Zoe Francis brought the songs of Blossom Dearie to Crazy Coqs in her new show, Blossom Time. Leon Nock revelled in the top-line entertainment

A hundred years ago give or take (1921 but who’s counting) the Schubert brothers, J.J. and Lee, amassed a young fortune producing the show Blossom Time (music: Sigmund Romberg, lyrics: Dorothy Donnelly) initially on Broadway and then sending out six road companies.

Being the Schuberts, the scenery and costumes were on the utility side of lavish but that didn’t prevent the good burghers of Upper Sandusky and Kalamazoo flocking to the box office because what they craved was precisely what Blossom Time delivered: pure entertainment, which is precisely what the Schubert’s Blossom Time has in common with the Blossom Time that Zoe Francis (pictured right) laid on the good burghers of Crazy Coqs on 21 February.
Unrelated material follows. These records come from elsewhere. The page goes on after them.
/-- The fields of format V (R156): destination, masking, element type, sources. -/
structure VFmt where
  vd : VReg
  masked : Bool
  et : ElemTy
  va : VReg
  vb : VReg
deriving DecidableEq, Repr

/-- VEC0 arithmetic, logic, shift and move functions (Table 3 of chapter 6). -/
inductive VArith
  | add | sub | mul | fma | fnma | div | sqrt | min | max | abs | neg | and | or | xor | sll | srl | sra | mv | bcg | iota
deriving DecidableEq, Repr

/-- VEC0 compares (Table 3 of chapter 6). -/
inductive VCmp | eq | lt | le | un
deriving DecidableEq, Repr

/-- VEC1 operands (format VM, R156): `v` is VD or VS, `rb` the stride register or the index vector. -/
structure VMem where
  v : VReg
  masked : Bool
  et : ElemTy
  ra : Reg
  seg : BitVec 2
  rb : BitVec 5
deriving DecidableEq, Repr

/-- VEC2 reductions (Table 6 of chapter 6). -/
inductive VRed | sum | max | min | and | or | xor
deriving DecidableEq, Repr

/-- VEC2 special functions (Table 6 of chapter 6). -/
inductive VSpec | exp2 | log2 | rcp | rsqrt | sin | cos | tanh
deriving DecidableEq, Repr

/-- MX types of VQMX and VDQMX (R163). -/
inductive MxTy | e4m3 | e5m2 | e2m3 | e3m2 | e2m1 | int8
deriving DecidableEq, Repr

/-- MMA operands (format T, R170). -/
structure MmaOp where
  td : TReg
  ta : TReg
  tb : TReg
  reuseA : Bool
  reuseB : Bool
  shape : BitVec 6
  fmt : BitVec 5
deriving DecidableEq, Repr

/-- Accumulate-on-write operations (Table 4 of chapter 8). -/
inductive AowOp | add64 | add2f32 | add4bf16 | max64 | min64 | max2f32 | min2f32 | max4bf16 | min4bf16
deriving DecidableEq, Repr

/-- An access to CTX_DATA by MFS (into rd) or MTS (from ra) (R134). -/
inductive CtxAccess
  | read (rd : Reg)
  | write (ra : Reg)
deriving DecidableEq, Repr

/-- A store instance (Table 1 of chapter 8): engine buffers or local memory of a logical core, memory of a tiller,
common store slice. -/
inductive StoreRef
  | eb (core : Nat)
  | clm (core : Nat)
  | tm (tiller : Nat)
  | cs (slice : Nat)
deriving DecidableEq, Repr

/-- A DMA channel: core channel 0 to 7 of a logical core, or channel 0 to 31 of a tiller (R233). -/
inductive ChanRef
  | core (core ch : Nat)
  | tiller (tiller ch : Nat)
deriving DecidableEq, Repr

/-- A DMA engine: of a logical core, or of a tiller (R233). -/
inductive EngRef
  | core (core : Nat)
  | tiller (tiller : Nat)
deriving DecidableEq, Repr

/-- A step fault as it reaches the sequencer: its source (Table 7 of chapter 10) and the core concerned. -/
inductive StepFault
  | sentinel (core : Nat)
  | coreFault (core : Nat)
  | uncorrectable (addr : Nat)
  | dmaError
  | dupMismatch
deriving DecidableEq, Repr

/-- A fault in a Thallus array and the unit it is attributed to (R311). -/
inductive WaveFault
  | sentinel (unit : BitVec 16)
  | coreFault (unit : BitVec 16)
  | uncorrectable (unit : BitVec 16)
  | dmaError (unit : BitVec 16)
  | access (detail : Nat)
deriving DecidableEq, Repr

/-- The outcome of boot stage MEMORY (R474, R478): every check passed, a stack failed training twice, or the
self-test failed beyond the spares. -/
inductive MemoryResult
  | ok
  | stackFailed (stack : Nat)
  | selfTestFailed
deriving DecidableEq, Repr

/-- A command of the flash window (R479): erase the 4 KiB block at an offset of device 0 or 1, or program it from
the buffer. -/
inductive FlashCmd
  | erase (dev : Bool) (offset : Nat)
  | program (dev : Bool) (offset : Nat)
deriving DecidableEq, Repr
That entertainment factor is, of course, the only thing the two have in common; the Blossom Time to which the Schuberts devoted six permanent road companies was an operetta based loosely on the love life of Franz Schubert, no relation, whilst the Blossom Time Zoe Francis set before the Crazy Coqs comprised 14 songs associated with the late Blossom Dearie at least half a dozen of which have their own pages in the Great American Songbook.

Because taste is her middle name the evening reeked with class and style. The four performers, Zoe, vocals, Jim Mullen, guitar, Barry Green, piano, and Mick Hutton, bass, were as polished as Fred Astaire’s tap shoes and as solid as the case against Hitler. Jim, who happens to be married to Zoe, needs no introduction given that he enjoys the long-standing admiration and respect of jazz buffs but Zoe has been woefully under exposed to the connoisseurs out there; there are too many female vocalists working the same side of the street but all with higher profiles and lower standards (let’s hear it for hype) which makes Zoe something of a breath of spring on the jazz, supper club, cabaret scene, a great interpreter of the Great American Songbook albeit with her own spin on the standards.

Around my house the Great American Songbook is bedside reading and I tend to get a tad antsy if – as Zoe did here – someone walks through an intense number like Lonely Town or takes something like The Lies Of Handsome Men at too fast a clip but these are minor beefs (and she was, after all, Xeroxing Blossom) when set against what she did right.

First off, she knows that back in the day the writers often threw in a bonus in the shape of a verse that served to set up the 32 bars that were the main event and at Crazy Coqs she laid four on us (ironically Carolyn Leigh wrote a tasty verse for When In Rome, Zoe’s first number, but we didn’t get to hear it). On the other hand she hit every one of Irving Caesar’s internal rhymes on the verse of Tea For Two and for that she can be forgiven anything. That’s the one where every vocalist and his Uncle Max sings "… darling this placis a lovers oasis where life’s weary chasis …" Mercifully, Zoe reads it correctly as "… darling this place, is a lovers oasis, where life’s weary chase is unknown". See, you’re not supposed to notice the rhyme - the clue is in the word "internal".

When I was extracting the last full measure of thousand island dressing from my salad days, vocalists – male, female, groups – used to stand centre stage and just … sing – then, alas, they discovered their inner Mexican Jumping Bean and any meaning the song had went out the window. Zoe Francis restores the vocalist to her/his/their rightful place centre stage just to one side of the lyric. Hallelujah.

By the time you read this the gig at Crazy Coqs will be lost in the ether but nil desperandum, its drift has been preserved on CD with the same four performers and almost (My Attorney Bernie has been replaced by Once Upon A Summertime) the same programme, and a new title, Remembering Blossom Dearie.

Do yourself a favour, get hold of a copy and wallow in top-of-the-line entertainment.